First, we fit a pilot model to elicit reasonable inverse gamma prior values for $\v_t$ ($v_0$ and $v_1$).
```{r test}
G <- 100
set.seed(1990)
test.run <- NetworkStatic(newY, R=2, mcmc=G, burnin=G, verbose=0,
                          v0=10, v1=time*2)
V <- attr(test.run, "V")
sigma.mu = abs(mean(apply(V, 2, mean)))
sigma.var = 10*mean(apply(V, 2, var))
v0 <- 4 + 2 * (sigma.mu^2/sigma.var)
v1 <- 2 * sigma.mu * (v0/2 - 1)
```

Then, we diagnose the break number by comparing model-fits of several models with a varying number of breaks.
```{r, fig.asp = 0.25, out.width="100%"}
set.seed(11223);
detect2 <- BreakDiagnostic(newY, R=2, break.upper=2,
                           mcmc=G, burnin=G, verbose=0,
                           v0=v0, v1=v1)
detect2[[1]]
```

The test results from WAIC, log marginal likelihood, and average loss indicate that HNC with two breaks is most reasonable.

Based on the test result, we fit the HNC with two breaks to the major power alliance network and save the result in *R* object `fit`.

```{r hncally}
G <- 100
K <- dim(newY)
m <- 2
initial.s <- sort(rep(1:(m+1), length=K[[3]]))
set.seed(11223);
fit <- NetworkChange(newY, R=2, m=m, mcmc=G, initial.s = initial.s,
                     burnin=G, verbose=0, v0=v0, v1=v1)
```

First, we can examine transitions of hidden regimes by looking at posterior state probabilities ($p(\S | \mathcal{Y}, \Theta)$) over time. `plotState()` in `MCMCpack` pacakge provides a function to draw the posterior state probabilities from changepoint analysis results. Since our input data is an array, we need to change the input data as a vector.

```{r, fig.asp = 0.8, out.width="100%"}
attr(fit, "y") <- 1:K[[3]]
plotState(fit, start=1)
```

Next, we draw regime-specific latent node positions of major powers using `drawPostAnalysis`. Users can choose the number of clusters in each regime by `n.cluster}.
```{r, fig.asp = 0.33, out.width="100%"}
p.list <- drawPostAnalysis(fit, newY, n.cluster=c(4, 4, 3))
multiplot(plotlist = p.list, cols=3)
```

Then, using `drawRegimeRaw()`, we can visualize original network connections for each regime by collapsing network data within each regime.
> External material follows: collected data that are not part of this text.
-- ==== Sys2Proof/Laws/Memory.lean ====
section
/-! SUPPORT. Reading memory back after a write: the bytes written, and every other byte as it was. -/

namespace Sys2Proof.Machine
open Sys2Proof

theorem memGet_memPutBytes_lt (bs : List Byte) : ∀ (m : List Host.Cell) (a j : Nat), j < a →
    memGet (memPutBytes m a bs) j = memGet m j := by
  induction bs with
  | nil => intros; rfl
  | cons b bs ih =>
    intro m a j h
    show memGet (memPutBytes (memPut m a b) (a + 1) bs) j = _
    rw [ih _ _ _ (by omega), memGet_memPut, if_neg (by omega)]

theorem memGet_memPutBytes_ge (bs : List Byte) : ∀ (m : List Host.Cell) (a j : Nat), a + bs.length ≤ j →
    memGet (memPutBytes m a bs) j = memGet m j := by
  induction bs with
  | nil => intros; rfl
  | cons b bs ih =>
    intro m a j h
    simp only [List.length_cons] at h
    show memGet (memPutBytes (memPut m a b) (a + 1) bs) j = _
    rw [ih _ _ _ (by omega), memGet_memPut, if_neg (by omega)]

theorem memBytes_congr (m m' : List Host.Cell) (n : Nat) : ∀ (a : Nat),
    (∀ j, a ≤ j → j < a + n → memGet m j = memGet m' j) → memBytes m a n = memBytes m' a n := by
  induction n with
  | zero => intros; rfl
  | succ n ih =>
    intro a h
    show memGet m a :: memBytes m (a + 1) n = memGet m' a :: memBytes m' (a + 1) n
    rw [h a (Nat.le_refl _) (by omega), ih (a + 1) (fun j h1 h2 => h j (by omega) (by omega))]

theorem memBytes_memPutBytes (bs : List Byte) : ∀ (m : List Host.Cell) (a : Nat),
    memBytes (memPutBytes m a bs) a bs.length = bs := by
  induction bs with
  | nil => intros; rfl
  | cons b bs ih =>
    intro m a
    show memGet (memPutBytes (memPut m a b) (a + 1) bs) a :: memBytes (memPutBytes (memPut m a b) (a + 1) bs) (a + 1) bs.length
      = b :: bs
    rw [memGet_memPutBytes_lt _ _ _ _ (by omega), memGet_memPut, if_pos rfl, ih]

@[simp] theorem leBytes_length (n : Nat) : ∀ v, (leBytes n v).length = n := by
  induction n with
  | zero => intros; rfl
  | succ n ih => intro v; simp [leBytes, ih]

theorem leNat_leBytes (n : Nat) : ∀ v, leNat (leBytes n v) = v % 256 ^ n := by
  induction n with
  | zero => intro v; simp [leNat, leBytes, Nat.mod_one]
  | succ n ih =>
    intro v
    simp only [leBytes, leNat, ih, BitVec.toNat_ofNat]
    rw [show 256 ^ (n + 1) = 256 * 256 ^ n by rw [Nat.mul_comm, Nat.pow_succ], Nat.mod_mul]

@[simp] theorem State.memGet_mwr_lt (s : State) (a n v j : Nat) (h : j < a) :
    memGet (s.mwr a n v).mem j = memGet s.mem j := memGet_memPutBytes_lt _ _ _ _ h

theorem State.memGet_mwr_ge (s : State) (a n v j : Nat) (h : a + n ≤ j) :
    memGet (s.mwr a n v).mem j = memGet s.mem j := memGet_memPutBytes_ge _ _ _ _ (by rw [leBytes_length]; exact h)

@[simp] theorem State.mrd_mwr (s : State) (a n v : Nat) : (s.mwr a n v).mrd a n = v % 256 ^ n := by
  have h := memBytes_memPutBytes (leBytes n v) s.mem a
  rw [leBytes_length] at h
  unfold State.mrd State.mwr
  rw [h, leNat_leBytes]

theorem State.mrd_congr (s t : State) (a n : Nat) (h : ∀ j, a ≤ j → j < a + n → memGet s.mem j = memGet t.mem j) :
    s.mrd a n = t.mrd a n := by
  unfold State.mrd
  rw [memBytes_congr _ _ _ _ h]

theorem memBytes_drop (m : List Host.Cell) (k : Nat) : ∀ (a n : Nat), k ≤ n →
    (memBytes m a n).drop k = memBytes m (a + k) (n - k) := by
  induction k with
  | zero => intros; rfl
  | succ k ih =>
    intro a n h
    cases n with
    | zero => omega
    | succ n =>
      show (memBytes m (a + 1) n).drop k = _
      rw [ih (a + 1) n (by omega), show a + 1 + k = a + (k + 1) by omega, show n + 1 - (k + 1) = n - k by omega]

theorem memBytes_take (m : List Host.Cell) (k : Nat) : ∀ (a n : Nat), k ≤ n → (memBytes m a n).take k = memBytes m a k := by
  induction k with
  | zero => intros; rfl
  | succ k ih =>
    intro a n h
    cases n with
    | zero => omega
    | succ n =>
      show memGet m a :: (memBytes m (a + 1) n).take k = _
      rw [ih (a + 1) n (by omega)]
      rfl

end Sys2Proof.Machine
end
```{r, fig.asp = 0.33, out.width="100%"}
drawRegimeRaw(fit, newY)
```

The results are highly interesting to scholars of international relations and history. We discuss the results in details in [@Park2020]. One of the most interesting findings is the centrality of Austria-Hungary (AUH) during the first two regimes. Austria-Hungary played a role of broker that connected other major powers between 1816 and 1890. This period roughly overlaps with "the age of  Metternich" (1815-1848) [@Rothenberg1968]. Throughout the first two regimes, the network position of Austria-Hungary remained highly critical in the sense that the removal of Austria-Hungary would have made the major power alliance network almost completely disconnected. In the language of social network analysis, Austria-Hungary filled a "structural hole" in the major power alliance network at the time, playing the role of broker [@Burt2009].

Identifying hidden regimes of the military alliance network makes it clear the central role of Austria-Hungary during the first two regimes in the military alliance network among major powers.

We believe that `NetworkChange` will increase the capacity for longitudinal analysis of network data in various fields, not limited to social sciences.